According do Burunduk1 there are graphs where the probability for randomized algorithm to find max. cardinality matching is exponentially small.
I read his claim here, unfortunatelly in Russian. He doesn't specify what type of graph it is.
http://acm.math.spbu.ru/~sk1/courses/1718f_au2/conspect/conspect.pdf
I increased the randomized time from 5 to 500 and it got accepted now.
Actually, the problem puzzled me several years that if there are hard cases under the constraint we can accept in the algorithm contest (like n ≤ 1000).
There is an implementation of the algorithm by Min_25 on github. It's long, so not really suitable for ACM codebooks.
There's also a long code for weighted general perfect matching by Min_25 on github.
So many red coders discussing on this topic meaning this is probably way too difficult for me to understand.

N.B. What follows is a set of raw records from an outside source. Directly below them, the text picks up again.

-- ==== Sys2Proof/Machine/Bus.lean ====
section
/-! DEFINITION. Bus: physical memory as the on-chip agents reach it: the decode of an address, the caches,
the draws of undefined values, and the reads and writes of the machine's own mechanisms
(20_memory.md R90 to R112, 00_scope.md R14). -/

namespace Sys2Proof.Machine

/-! ## Values with a name (00_scope.md R6) -/

abbrev notProcess : Word := 0x80000000#32
abbrev enablingP : Word := 0x80000001#32
abbrev waitingP : Word := 0x80000002#32
abbrev readyP : Word := 0x80000003#32
abbrev deactivatedP : Word := 0x80000001#32
abbrev resChanP : Word := 0x80000002#32
abbrev timeSetP : Word := 0x80000001#32
abbrev timeNotSetP : Word := 0x80000002#32
abbrev noneSelectedO : Word := 0xFFFFFFFF#32
abbrev lengthErrorP : Word := 0xFFFFFFFF#32
abbrev nullHeader : Word := 0xFFFFFFFF#32
abbrev nullOffset : Word := 0xFFFFFFFF#32

/-! ## Draws (R14) -/

/-- The `i`-th draw from here. -/
abbrev State.drawn (s : State) (i : Nat) : Word := Config.freeWord (s.draws + i)

/-- An undefined floating-point register: undefined bits and an undefined tag (45_floating_point.md R512)
(log 2, DESIGN CHOICE). -/
def freeEntry (n : Nat) : FpEntry := ⟨Config.freeBit n, Config.freeDword n⟩

/-- A fresh draw in place of a value where a condition holds. -/
abbrev orFree (c : Bool) (v free : Word) : Word := if c then v else free

/-! ## What decodes an address (R95 to R99, R108) -/

/-- What an address reaches. -/
inductive Target where
  | ram
  | bank (k : Nat)
  | boot
  | none
  deriving DecidableEq, Repr

/-- The on-chip RAM (R108): 16 Kbytes, 8 Kbytes or none. -/
def onChipRam (ramSize : BitVec 2) (a : Word) : Bool :=
  if ramSize = 0#2 then a - mostNeg < 0x4000#32
  else if ramSize = 1#2 then a - mostNeg < 0x2000#32
  else false

/-- The block of 16 bytes that holds an address: its tag and, in bits 1..0, its cache bank (R105). -/
abbrev blockOf (a : Word) : Nat := a.toNat / 16

/-- A row of a cache bank has been locked by DoAllocate, to some block. -/
def Cache.relocked (c : Cache) (row bank : Nat) : Bool := c.locked.any fun l => l.1 == row && l.2 % 4 == bank

/-- A block is locked in the cache by DoAllocate (R64, R108). -/
def Cache.locks (c : Cache) (b : Nat) : Bool := c.locked.any fun l => l.2 == b

/-- A line of the cache that is on-chip RAM holds an address (R108): line L of bank b holds 64 L + 16 b of the RAM
unless DoAllocate has locked it elsewhere. -/
def Cache.isRam (c : Cache) (a : Word) : Bool :=
  (onChipRam c.ramSize a && !c.relocked ((a - mostNeg).toNat / 64) (blockOf a % 4)) || c.locks (blockOf a)

/-- A programmable bank decodes an address (R95). -/
def Bank.hits (b : Bank) (a : Word) : Bool := ((a ^^^ b.address) &&& b.mask) &&& 0xFFFFFFFC#32 == 0#32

I was wondering it would be nice if the blogger put a rating on the blog. If it is above 2400 then I will probably ignore it.
NAC 2021 Problem H can be solved with a technique from exercise 4. Interestingly it is not an intended solution.
If we assume that the special edges are the perfect matching of the graph, the problem is equivalent of determining unique matching. (More specifically, it asks for a "counterexample" if the graph does not have a unique perfect matching.) Unique perfect matching can be determined by calling the maximum matching algorithm $$$O(N)$$$ times, but there is a well-known characterization that the 2-connected graph can't have a unique matching. I think this illustrates the difference between my solution and the official solution.